Saturday, August 1, 2009

Work for Those Over 50 – What’s the True Story?

As the boomer generation creeps into retirement life, an interesting phenomenon is starting to emerge. More workers, by choice and otherwise are going to continue to work. While this may appear depressing at first glance, further investigation offers additional insight.

The headline read “Career Changers After Age 50 Are Permanently Worse Off.” In a well crafted article, the author sited numerous statistics about older workers and the challenges they face in getting work after 50.

In fact, studies consistently show that workers who are laid off at mid-life have a difficult finding another job that pays the same or better. In general, people who left a job involuntarily, earn two-thirds what they did in their previous job.

Employees who left a job voluntarily fare much better. People who leave a job on their own earned either the same or more in subsequent positions.

The article continued to share very important information about the mature worker not first apparent by the headline. While workers who change jobs at mid-life do struggle to maintain the pay they had earned, they are much happier in their new work and they like their new jobs better. In fact, ninety-one percent reported they liked their new job, even if they earned less money.

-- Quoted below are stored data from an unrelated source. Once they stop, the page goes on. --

-- ==== Sys2Proof/Machine/PowerOn.lean ====
section
/-! DEFINITION. The power-on sequence for any memory map, any ROM image and any draws (70_reset_and_hazards R450, R451, R452). -/

namespace Sys2Proof.Machine

/-- The power-on draws: the values the spec leaves unconstrained (00_scope R8, 10_state R57). -/
structure Draws where
  a : Byte
  x : Byte
  y : Byte
  s : Byte
  n : Bool
  v : Bool
  b : Bool
  d : Bool
  z : Bool
  c : Bool
  ram : Memory
  vram : Memory
deriving DecidableEq, Repr

/-- Every draw at 0: the one that `State.reset` takes (DESIGN CHOICE, unsafe: notes/assumptions/1.md and 2.md). -/
def Draws.zero : Draws :=
  { a := 0, x := 0, y := 0, s := 0, n := false, v := false, b := false, d := false, z := false, c := false,
    ram := ⟨[]⟩, vram := ⟨[]⟩ }

/-- The cells of a byte list that lies from offset `k` on, zero bytes not listed. -/
def imageCells : Nat → List Byte → List Host.Cell
  | _, [] => []
  | k, v :: vs => if v = 0 then imageCells (k + 1) vs else (k, v) :: imageCells (k + 1) vs

/-- The machine with its map, stores and draws in place, before the CPU's reset sequence (70_reset_and_hazards R450). -/
def State.loaded (map : MemoryMap) (image : List Byte) (d : Draws) : State :=
  { cpu := { CpuState.reset with
              a := d.a, x := d.x, y := d.y, s := d.s,
              p := { n := d.n, v := d.v, b := d.b, d := d.d, i := false, z := d.z, c := d.c } },
    bus := { BusState.reset with map := map, ram := d.ram, vram := d.vram, rom := ⟨imageCells 0 image⟩ },
    vp := VpState.reset,
    sched := SchedState.reset }

/-- The CPU's reset sequence: S less 3, I set, and the program counter from the reset vector
(70_reset_and_hazards R450). -/
def State.cpuReset (s : State) : State :=
  ((s.setS (s.cpu.s - 3)).setP { s.cpu.p with i := true }).setPC (s.read16 resetVector)

/-- `PowerOn(image, draws)` with the parameter `memoryMap`: a load fault for an image of another length, else the machine
(70_reset_and_hazards R450, R451; 20_memory R101, R111). -/
def powerOn (map : MemoryMap) (image : List Byte) (d : Draws) : Except Fault State :=
  if image.length = Config.romLength then .ok (State.loaded map image d).cpuReset
  else .error (.loadFault image.length)

end Sys2Proof.Machine
end

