theorem branchOp_frame {b : Bool} {off : Byte} {s t : State} (h : branchOp b 2 off s = .next t) : CpuFrame s t := by
  have hk : CpuKeeps s s := RegisterOnly.keeps rfl
  have := Bool.toNat_le (decide (hi (s.cpu.pc + 2 + s8 off) ≠ hi (s.cpu.pc + 2)))
  cases b <;> cases h
  · exact hk.finish _ (by decide) (by decide)
  · exact hk.finish _ (by omega) (by omega)

theorem CpuShape.frame {s t : State} {r : Host.Outcome State Fault Refusal} (hr : CpuShape s r) (h : r = .next t) :
    CpuFrame s t := by
  have hk : CpuKeeps s s := RegisterOnly.keeps rfl
  cases hr with
  | read f o hf =>
    have h1 := s.readPenalty_le o
    have h2 := readCycles_bounds o
    rw [readOp_next h]
    exact (hf _ s).keeps.finish _ (by omega) (by omega)
  | store v m =>
    have h2 := storeCycles_bounds m
    rw [storeOp_next h]
    exact (s.write_keeps _ _).finish _ h2.1 h2.2
  | modify f c m hc =>
    have h2 := modifyCycles_bounds hc
    rw [modifyMem_next h]
    exact ((s.write_keeps _ _).setP _).finish _ h2.1 h2.2
  | shift f =>
    rw [modifyAcc_next h]
    exact (RegisterOnly.keeps (s := s) (t := (s.setA (f s.cpu.p s.cpu.a).1).setP (f s.cpu.p s.cpu.a).2) rfl).finish _
      (by decide) (by decide)
  | register g c hg h2 h4 =>
    rw [impliedOp_next h]
    exact (hg s).keeps.finish _ h2 (by omega)
  | branch b off => exact branchOp_frame h
  | push v =>
    rw [← Host.Outcome.next.inj h]
    exact (s.push_keeps v).finish _ (by decide) (by decide)
  | jump w c h2 h5 =>
    rw [← Host.Outcome.next.inj h]
    exact hk.finish _ h2 (by omega)
  | jsr w =>
    simp only [execJsr, Host.Outcome.next.injEq] at h
    rw [← h]
    exact (s.pushWord_keeps _).finish _ (by decide) (by decide)
  | rts =>
    simp only [execRts, Host.Outcome.next.injEq] at h
    rw [← h]
    exact (RegisterOnly.keeps (s := s) (t := s.pop.pop) rfl).finish _ (by decide) (by decide)
  | brk =>
    simp only [execBrk, Host.Outcome.next.injEq] at h
    rw [← h]
    exact (s.enterVector_keeps (s.cpu.pc + 2) true irqVector).setCycles (by decide) (by decide)
  | rti =>
    simp only [execRti, State.returnFromInterrupt, Host.Outcome.next.injEq] at h
    rw [← h]
    exact (RegisterOnly.keeps (s := s) (t := (s.pop.setP (Flags.unpack s.pulled)).pop.pop) rfl).finish _ (by decide)
      (by decide)

/-- Every instruction has a next state. -/
theorem exec_total (i : Instr) (s : State) : ∃ t, exec i s = .next t := by
  have hb : ∀ b c off, ∃ t, branchOp b c off s = .next t := fun b c off => by cases b <;> exact ⟨_, rfl⟩
  cases i <;> first
    | exact ⟨_, rfl⟩
    | exact hb _ _ _

/-- What a CPU instruction leaves alone. -/
theorem exec_cpuFrame {i : Instr} {s t : State} (hi : i.isa = .cpu) (h : exec i s = .next t) : CpuFrame s t :=
  (exec_shape hi s).frame h

/-- What a Vector Processor instruction leaves alone. -/
theorem exec_vpFrame {i : Instr} {s t : State} (hi : i.isa = .vp) (h : exec i s = .next t) : VpFrame s t := by
  cases i <;> first
    | exact Isa.noConfusion hi
    | (cases h; exact ⟨rfl, rfl, rfl, List.prefix_rfl⟩)
    | (cases h; exact ⟨rfl, rfl, rfl, List.prefix_append _ _⟩)

end Sys2Proof.Machine
end

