/-! Decoding: the word of every constructor, written out from the "Encoding" line of its mnemonic's rule (files 40 to 45)
and from 46_vector_processor R324. -/

theorem test_decode_brk :
  decode .cpu [0x00] = .ok (.brk, []) := by decide
theorem test_decode_ora :
  decode .cpu [0x01, 0x34] = .ok (.oraIndX 0x34, []) ∧ decode .cpu [0x05, 0x34] = .ok (.oraZp 0x34, []) ∧
  decode .cpu [0x09, 0x34] = .ok (.oraImm 0x34, []) ∧ decode .cpu [0x0D, 0x34, 0x12] = .ok (.oraAbs 0x1234, []) ∧
  decode .cpu [0x11, 0x34] = .ok (.oraIndY 0x34, []) ∧ decode .cpu [0x15, 0x34] = .ok (.oraZpX 0x34, []) ∧
  decode .cpu [0x19, 0x34, 0x12] = .ok (.oraAbsY 0x1234, []) ∧
  decode .cpu [0x1D, 0x34, 0x12] = .ok (.oraAbsX 0x1234, []) := by decide
theorem test_decode_asl :
  decode .cpu [0x06, 0x34] = .ok (.aslZp 0x34, []) ∧ decode .cpu [0x0A] = .ok (.aslAcc, []) ∧
  decode .cpu [0x0E, 0x34, 0x12] = .ok (.aslAbs 0x1234, []) ∧ decode .cpu [0x16, 0x34] = .ok (.aslZpX 0x34, []) ∧
  decode .cpu [0x1E, 0x34, 0x12] = .ok (.aslAbsX 0x1234, []) := by decide
theorem test_decode_php :
  decode .cpu [0x08] = .ok (.php, []) := by decide
theorem test_decode_bpl :
  decode .cpu [0x10, 0x34] = .ok (.bpl 0x34, []) := by decide
theorem test_decode_clc :
  decode .cpu [0x18] = .ok (.clc, []) := by decide
theorem test_decode_jsr :
  decode .cpu [0x20, 0x34, 0x12] = .ok (.jsr 0x1234, []) := by decide
theorem test_decode_and :
  decode .cpu [0x21, 0x34] = .ok (.andIndX 0x34, []) ∧ decode .cpu [0x25, 0x34] = .ok (.andZp 0x34, []) ∧
  decode .cpu [0x29, 0x34] = .ok (.andImm 0x34, []) ∧ decode .cpu [0x2D, 0x34, 0x12] = .ok (.andAbs 0x1234, []) ∧
  decode .cpu [0x31, 0x34] = .ok (.andIndY 0x34, []) ∧ decode .cpu [0x35, 0x34] = .ok (.andZpX 0x34, []) ∧
  decode .cpu [0x39, 0x34, 0x12] = .ok (.andAbsY 0x1234, []) ∧
  decode .cpu [0x3D, 0x34, 0x12] = .ok (.andAbsX 0x1234, []) := by decide
theorem test_decode_bit :
  decode .cpu [0x24, 0x34] = .ok (.bitZp 0x34, []) ∧
  decode .cpu [0x2C, 0x34, 0x12] = .ok (.bitAbs 0x1234, []) := by decide
theorem test_decode_rol :
  decode .cpu [0x26, 0x34] = .ok (.rolZp 0x34, []) ∧ decode .cpu [0x2A] = .ok (.rolAcc, []) ∧
  decode .cpu [0x2E, 0x34, 0x12] = .ok (.rolAbs 0x1234, []) ∧ decode .cpu [0x36, 0x34] = .ok (.rolZpX 0x34, []) ∧
  decode .cpu [0x3E, 0x34, 0x12] = .ok (.rolAbsX 0x1234, []) := by decide
theorem test_decode_plp :
  decode .cpu [0x28] = .ok (.plp, []) := by decide
theorem test_decode_bmi :
  decode .cpu [0x30, 0x34] = .ok (.bmi 0x34, []) := by decide
theorem test_decode_sec :
  decode .cpu [0x38] = .ok (.sec, []) := by decide
theorem test_decode_rti :
  decode .cpu [0x40] = .ok (.rti, []) := by decide
theorem test_decode_eor :
  decode .cpu [0x41, 0x34] = .ok (.eorIndX 0x34, []) ∧ decode .cpu [0x45, 0x34] = .ok (.eorZp 0x34, []) ∧
  decode .cpu [0x49, 0x34] = .ok (.eorImm 0x34, []) ∧ decode .cpu [0x4D, 0x34, 0x12] = .ok (.eorAbs 0x1234, []) ∧
  decode .cpu [0x51, 0x34] = .ok (.eorIndY 0x34, []) ∧ decode .cpu [0x55, 0x34] = .ok (.eorZpX 0x34, []) ∧
  decode .cpu [0x59, 0x34, 0x12] = .ok (.eorAbsY 0x1234, []) ∧
  decode .cpu [0x5D, 0x34, 0x12] = .ok (.eorAbsX 0x1234, []) := by decide
theorem test_decode_lsr :
  decode .cpu [0x46, 0x34] = .ok (.lsrZp 0x34, []) ∧ decode .cpu [0x4A] = .ok (.lsrAcc, []) ∧
  decode .cpu [0x4E, 0x34, 0x12] = .ok (.lsrAbs 0x1234, []) ∧ decode .cpu [0x56, 0x34] = .ok (.lsrZpX 0x34, []) ∧
  decode .cpu [0x5E, 0x34, 0x12] = .ok (.lsrAbsX 0x1234, []) := by decide
theorem test_decode_pha :
  decode .cpu [0x48] = .ok (.pha, []) := by decide
theorem test_decode_jmp :
  decode .cpu [0x4C, 0x34, 0x12] = .ok (.jmpAbs 0x1234, []) ∧
  decode .cpu [0x6C, 0x34, 0x12] = .ok (.jmpInd 0x1234, []) := by decide
theorem test_decode_bvc :
  decode .cpu [0x50, 0x34] = .ok (.bvc 0x34, []) := by decide
theorem test_decode_cli :
  decode .cpu [0x58] = .ok (.cli, []) := by decide
theorem test_decode_rts :
  decode .cpu [0x60] = .ok (.rts, []) := by decide
theorem test_decode_adc :
  decode .cpu [0x61, 0x34] = .ok (.adcIndX 0x34, []) ∧ decode .cpu [0x65, 0x34] = .ok (.adcZp 0x34, []) ∧
  decode .cpu [0x69, 0x34] = .ok (.adcImm 0x34, []) ∧ decode .cpu [0x6D, 0x34, 0x12] = .ok (.adcAbs 0x1234, []) ∧
  decode .cpu [0x71, 0x34] = .ok (.adcIndY 0x34, []) ∧ decode .cpu [0x75, 0x34] = .ok (.adcZpX 0x34, []) ∧
  decode .cpu [0x79, 0x34, 0x12] = .ok (.adcAbsY 0x1234, []) ∧
  decode .cpu [0x7D, 0x34, 0x12] = .ok (.adcAbsX 0x1234, []) := by decide
theorem test_decode_ror :
  decode .cpu [0x66, 0x34] = .ok (.rorZp 0x34, []) ∧ decode .cpu [0x6A] = .ok (.rorAcc, []) ∧
  decode .cpu [0x6E, 0x34, 0x12] = .ok (.rorAbs 0x1234, []) ∧ decode .cpu [0x76, 0x34] = .ok (.rorZpX 0x34, []) ∧
  decode .cpu [0x7E, 0x34, 0x12] = .ok (.rorAbsX 0x1234, []) := by decide
theorem test_decode_pla :
  decode .cpu [0x68] = .ok (.pla, []) := by decide
theorem test_decode_bvs :
  decode .cpu [0x70, 0x34] = .ok (.bvs 0x34, []) := by decide
theorem test_decode_sei :
  decode .cpu [0x78] = .ok (.sei, []) := by decide
theorem test_decode_sta :
  decode .cpu [0x81, 0x34] = .ok (.staIndX 0x34, []) ∧ decode .cpu [0x85, 0x34] = .ok (.staZp 0x34, []) ∧
  decode .cpu [0x8D, 0x34, 0x12] = .ok (.staAbs 0x1234, []) ∧ decode .cpu [0x91, 0x34] = .ok (.staIndY 0x34, []) ∧
  decode .cpu [0x95, 0x34] = .ok (.staZpX 0x34, []) ∧ decode .cpu [0x99, 0x34, 0x12] = .ok (.staAbsY 0x1234, []) ∧
  decode .cpu [0x9D, 0x34, 0x12] = .ok (.staAbsX 0x1234, []) := by decide
theorem test_decode_sty :
  decode .cpu [0x84, 0x34] = .ok (.styZp 0x34, []) ∧ decode .cpu [0x8C, 0x34, 0x12] = .ok (.styAbs 0x1234, []) ∧
  decode .cpu [0x94, 0x34] = .ok (.styZpX 0x34, []) := by decide
theorem test_decode_stx :
  decode .cpu [0x86, 0x34] = .ok (.stxZp 0x34, []) ∧ decode .cpu [0x8E, 0x34, 0x12] = .ok (.stxAbs 0x1234, []) ∧
  decode .cpu [0x96, 0x34] = .ok (.stxZpY 0x34, []) := by decide
theorem test_decode_dey :
  decode .cpu [0x88] = .ok (.dey, []) := by decide
theorem test_decode_txa :
  decode .cpu [0x8A] = .ok (.txa, []) := by decide
theorem test_decode_bcc :
  decode .cpu [0x90, 0x34] = .ok (.bcc 0x34, []) := by decide
theorem test_decode_tya :
  decode .cpu [0x98] = .ok (.tya, []) := by decide
theorem test_decode_txs :
  decode .cpu [0x9A] = .ok (.txs, []) := by decide
theorem test_decode_ldy :
  decode .cpu [0xA0, 0x34] = .ok (.ldyImm 0x34, []) ∧ decode .cpu [0xA4, 0x34] = .ok (.ldyZp 0x34, []) ∧
  decode .cpu [0xAC, 0x34, 0x12] = .ok (.ldyAbs 0x1234, []) ∧ decode .cpu [0xB4, 0x34] = .ok (.ldyZpX 0x34, []) ∧
  decode .cpu [0xBC, 0x34, 0x12] = .ok (.ldyAbsX 0x1234, []) := by decide
theorem test_decode_lda :
  decode .cpu [0xA1, 0x34] = .ok (.ldaIndX 0x34, []) ∧ decode .cpu [0xA5, 0x34] = .ok (.ldaZp 0x34, []) ∧
  decode .cpu [0xA9, 0x34] = .ok (.ldaImm 0x34, []) ∧ decode .cpu [0xAD, 0x34, 0x12] = .ok (.ldaAbs 0x1234, []) ∧
  decode .cpu [0xB1, 0x34] = .ok (.ldaIndY 0x34, []) ∧ decode .cpu [0xB5, 0x34] = .ok (.ldaZpX 0x34, []) ∧
  decode .cpu [0xB9, 0x34, 0x12] = .ok (.ldaAbsY 0x1234, []) ∧
  decode .cpu [0xBD, 0x34, 0x12] = .ok (.ldaAbsX 0x1234, []) := by decide
theorem test_decode_ldx :
  decode .cpu [0xA2, 0x34] = .ok (.ldxImm 0x34, []) ∧ decode .cpu [0xA6, 0x34] = .ok (.ldxZp 0x34, []) ∧
  decode .cpu [0xAE, 0x34, 0x12] = .ok (.ldxAbs 0x1234, []) ∧ decode .cpu [0xB6, 0x34] = .ok (.ldxZpY 0x34, []) ∧
  decode .cpu [0xBE, 0x34, 0x12] = .ok (.ldxAbsY 0x1234, []) := by decide
theorem test_decode_tay :
  decode .cpu [0xA8] = .ok (.tay, []) := by decide
theorem test_decode_tax :
  decode .cpu [0xAA] = .ok (.tax, []) := by decide
theorem test_decode_bcs :
  decode .cpu [0xB0, 0x34] = .ok (.bcs 0x34, []) := by decide
theorem test_decode_clv :
  decode .cpu [0xB8] = .ok (.clv, []) := by decide
theorem test_decode_tsx :
  decode .cpu [0xBA] = .ok (.tsx, []) := by decide
theorem test_decode_cpy :
  decode .cpu [0xC0, 0x34] = .ok (.cpyImm 0x34, []) ∧ decode .cpu [0xC4, 0x34] = .ok (.cpyZp 0x34, []) ∧
  decode .cpu [0xCC, 0x34, 0x12] = .ok (.cpyAbs 0x1234, []) := by decide
theorem test_decode_cmp :
  decode .cpu [0xC1, 0x34] = .ok (.cmpIndX 0x34, []) ∧ decode .cpu [0xC5, 0x34] = .ok (.cmpZp 0x34, []) ∧
  decode .cpu [0xC9, 0x34] = .ok (.cmpImm 0x34, []) ∧ decode .cpu [0xCD, 0x34, 0x12] = .ok (.cmpAbs 0x1234, []) ∧
  decode .cpu [0xD1, 0x34] = .ok (.cmpIndY 0x34, []) ∧ decode .cpu [0xD5, 0x34] = .ok (.cmpZpX 0x34, []) ∧
  decode .cpu [0xD9, 0x34, 0x12] = .ok (.cmpAbsY 0x1234, []) ∧
  decode .cpu [0xDD, 0x34, 0x12] = .ok (.cmpAbsX 0x1234, []) := by decide
theorem test_decode_dec :
  decode .cpu [0xC6, 0x34] = .ok (.decZp 0x34, []) ∧ decode .cpu [0xCE, 0x34, 0x12] = .ok (.decAbs 0x1234, []) ∧
  decode .cpu [0xD6, 0x34] = .ok (.decZpX 0x34, []) ∧
  decode .cpu [0xDE, 0x34, 0x12] = .ok (.decAbsX 0x1234, []) := by decide
theorem test_decode_iny :
  decode .cpu [0xC8] = .ok (.iny, []) := by decide
theorem test_decode_dex :
  decode .cpu [0xCA] = .ok (.dex, []) := by decide
theorem test_decode_bne :
  decode .cpu [0xD0, 0x34] = .ok (.bne 0x34, []) := by decide
theorem test_decode_cld :
  decode .cpu [0xD8] = .ok (.cld, []) := by decide
theorem test_decode_cpx :
  decode .cpu [0xE0, 0x34] = .ok (.cpxImm 0x34, []) ∧ decode .cpu [0xE4, 0x34] = .ok (.cpxZp 0x34, []) ∧
  decode .cpu [0xEC, 0x34, 0x12] = .ok (.cpxAbs 0x1234, []) := by decide
theorem test_decode_sbc :
  decode .cpu [0xE1, 0x34] = .ok (.sbcIndX 0x34, []) ∧ decode .cpu [0xE5, 0x34] = .ok (.sbcZp 0x34, []) ∧
  decode .cpu [0xE9, 0x34] = .ok (.sbcImm 0x34, []) ∧ decode .cpu [0xED, 0x34, 0x12] = .ok (.sbcAbs 0x1234, []) ∧
  decode .cpu [0xF1, 0x34] = .ok (.sbcIndY 0x34, []) ∧ decode .cpu [0xF5, 0x34] = .ok (.sbcZpX 0x34, []) ∧
  decode .cpu [0xF9, 0x34, 0x12] = .ok (.sbcAbsY 0x1234, []) ∧
  decode .cpu [0xFD, 0x34, 0x12] = .ok (.sbcAbsX 0x1234, []) := by decide
theorem test_decode_inc :
  decode .cpu [0xE6, 0x34] = .ok (.incZp 0x34, []) ∧ decode .cpu [0xEE, 0x34, 0x12] = .ok (.incAbs 0x1234, []) ∧
  decode .cpu [0xF6, 0x34] = .ok (.incZpX 0x34, []) ∧
  decode .cpu [0xFE, 0x34, 0x12] = .ok (.incAbsX 0x1234, []) := by decide
theorem test_decode_inx :
  decode .cpu [0xE8] = .ok (.inx, []) := by decide
theorem test_decode_nop :
  decode .cpu [0xEA] = .ok (.nop, []) := by decide
theorem test_decode_beq :
  decode .cpu [0xF0, 0x34] = .ok (.beq 0x34, []) := by decide
theorem test_decode_sed :
  decode .cpu [0xF8] = .ok (.sed, []) := by decide
/-- w0 = op, 0, ysign 1, dy 0x123; w1 = z 9, 1, xsign 0, dx 0x245. -/
theorem test_decode_vctr :
    let f : VctrFields := ⟨false, true, 0x123, 9, true, false, 0x245⟩
    decode .vp [0x23, 0x05, 0x45, 0x9A] = .ok (.vctr0 f, []) ∧ decode .vp [0x23, 0x15, 0x45, 0x9A] = .ok (.vctr1 f, []) ∧
    decode .vp [0x23, 0x25, 0x45, 0x9A] = .ok (.vctr2 f, []) ∧ decode .vp [0x23, 0x35, 0x45, 0x9A] = .ok (.vctr3 f, []) ∧
    decode .vp [0x23, 0x45, 0x45, 0x9A] = .ok (.vctr4 f, []) ∧ decode .vp [0x23, 0x55, 0x45, 0x9A] = .ok (.vctr5 f, []) ∧
    decode .vp [0x23, 0x65, 0x45, 0x9A] = .ok (.vctr6 f, []) ∧ decode .vp [0x23, 0x75, 0x45, 0x9A] = .ok (.vctr7 f, []) ∧
    decode .vp [0x23, 0x85, 0x45, 0x9A] = .ok (.vctr8 f, []) ∧ decode .vp [0x23, 0x95, 0x45, 0x9A] = .ok (.vctr9 f, []) := by
  decide
theorem test_decode_labs : decode .vp [0xFF, 0xAF, 0x00, 0x78] = .ok (.labs ⟨0xFFF, 7, 0x800⟩, []) := by decide
theorem test_decode_halt : decode .vp [0xA3, 0xB5] = .ok (.halt 0x5A3, []) := by decide
theorem test_decode_jsrl : decode .vp [0xA0, 0xC8] = .ok (.jsrl 0x8A0, []) := by decide
theorem test_decode_rtsl : decode .vp [0x0F, 0xD0] = .ok (.rtsl 0x00F, []) := by decide
theorem test_decode_jmpl : decode .vp [0x02, 0xE4] = .ok (.jmpl 0x402, []) := by decide
theorem test_decode_svec :
    decode .vp [0x73, 0xF8] = .ok (.svec ⟨true, false, 0, 7, false, false, 3⟩, []) ∧
    decode .vp [0x0F, 0xFF] = .ok (.svec ⟨true, true, 3, 0, true, true, 3⟩, []) := by decide
theorem test_decode_illegal : decode .cpu [0x80, 0, 0] = .error (.illegalOpcode 0x80) := by decide
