-- ==== Sys2Proof/Syntax.lean ====
section
/-! DEFINITION. The commands of the TD9640 as syntax: one constructor per row of spec/opcode_table.json. Operands that
the outside world supplies (a measured time, captured bits, a received frame, memory upsets) stand beside those the
sender chooses. -/

namespace Sys2Proof

/-- What the outside world contributes to the end of a beat (R54, R83, R94, R346, R468): how long the END_BEAT waited
for its transfers, in ns; the time from the release to it, in ns; whether at least 2 µs remain before the next release;
and the results of the idle self-test slices that started while that was so, in order (passed or not). -/
structure BeatEnd where
  waitNs : Nat
  busyNs : Nat
  spare : Bool
  slices : List Bool
  deriving DecidableEq, Repr


/-- A request at a port of the memory controller (R369): its master, QoS, direction, system address, length in bytes,
the bytes it writes, and its transaction ID where the master is a privileged one (R386). lost: its response is discarded,
since the PCIe link was lost meanwhile (R389). -/
structure DramReq where
  mid : Nat
  qos : Nat
  wr : Bool
  addr : Nat
  len : Nat
  bs : List Byte
  id : Nat := 0
  lost : Bool := false
  deriving DecidableEq, Repr

/-- What the boot ROM finds around it (R402 to R404): the strap levels BOOT_SRC (bit 0) and CROWN_N (bit 1), whether
the flash answers with an SFDP table, and the bytes that it holds from the start of each slot. -/
structure RomInput where
  straps : Nat
  sfdp : Bool
  slotA : List Byte
  slotB : List Byte
  deriving DecidableEq, Repr

/-- What the two-wire bus does with a run of a controller command (R432 to R436): whether another controller holds the
bus; SCL and SDA low before it starts; in a recovery, the pulse after which SDA reads high (0 none) and whether a
foreign START came first; the acknowledge of the address byte, those of the data bytes sent, the bytes received; byte
and bit where arbitration is lost; whether the command ends in this run, and else how many data bytes are done. -/
structure TwbRun where
  held : Bool := false
  sclLow : Bool := false
  sdaLow : Bool := false
  pulses : Nat := 1
  foreign : Bool := false
  ack : Bool := true
  acks : List Bool := []
  bytes : List Byte := []
  lost : Option (Nat × Nat) := none
  ends : Bool := true
  done : Nat := 0
  deriving DecidableEq, Repr

/-- What the outside contributes to a register write: bytes of the flash to a boot-port command (R408), fuse bits that
fail to program (R414), the mode register that the memory returns (R364), what the
two-wire bus does (R432), what the ROM finds after a SOFT reset (R404), the destinations that a transfer B cut off by
a BLOCK reset has not delivered (R38), and the transaction ID of an access of a privileged master (R386). -/
structure Ext where
  flash : List Byte := []
  bad : Nat := 0
  dev : Option Nat := none
  run : TwbRun := {}
  rom : RomInput := { straps := 2, sfdp := false, slotA := [], slotB := [] }
  late : List Nat := []
  id : Nat := 0
  deriving DecidableEq, Repr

“They are more satisfied and they report less stress because it appears that they have more control over what they are doing and they certainly don’t have a lot of people telling them what to do,” says Susan Reinhard, senior vice president of the AARP Public Policy Institute. In addition to being happy in their work, nearly two-thirds entered into new positions or new industries.

Work is going to continue to be an important aspect of retirement. That doesn’t mean it’s an indictment to a less fulfilling or rewarding third age. Not only providing income, work presents an opportunity to stay connected, provide structure and meaning in life.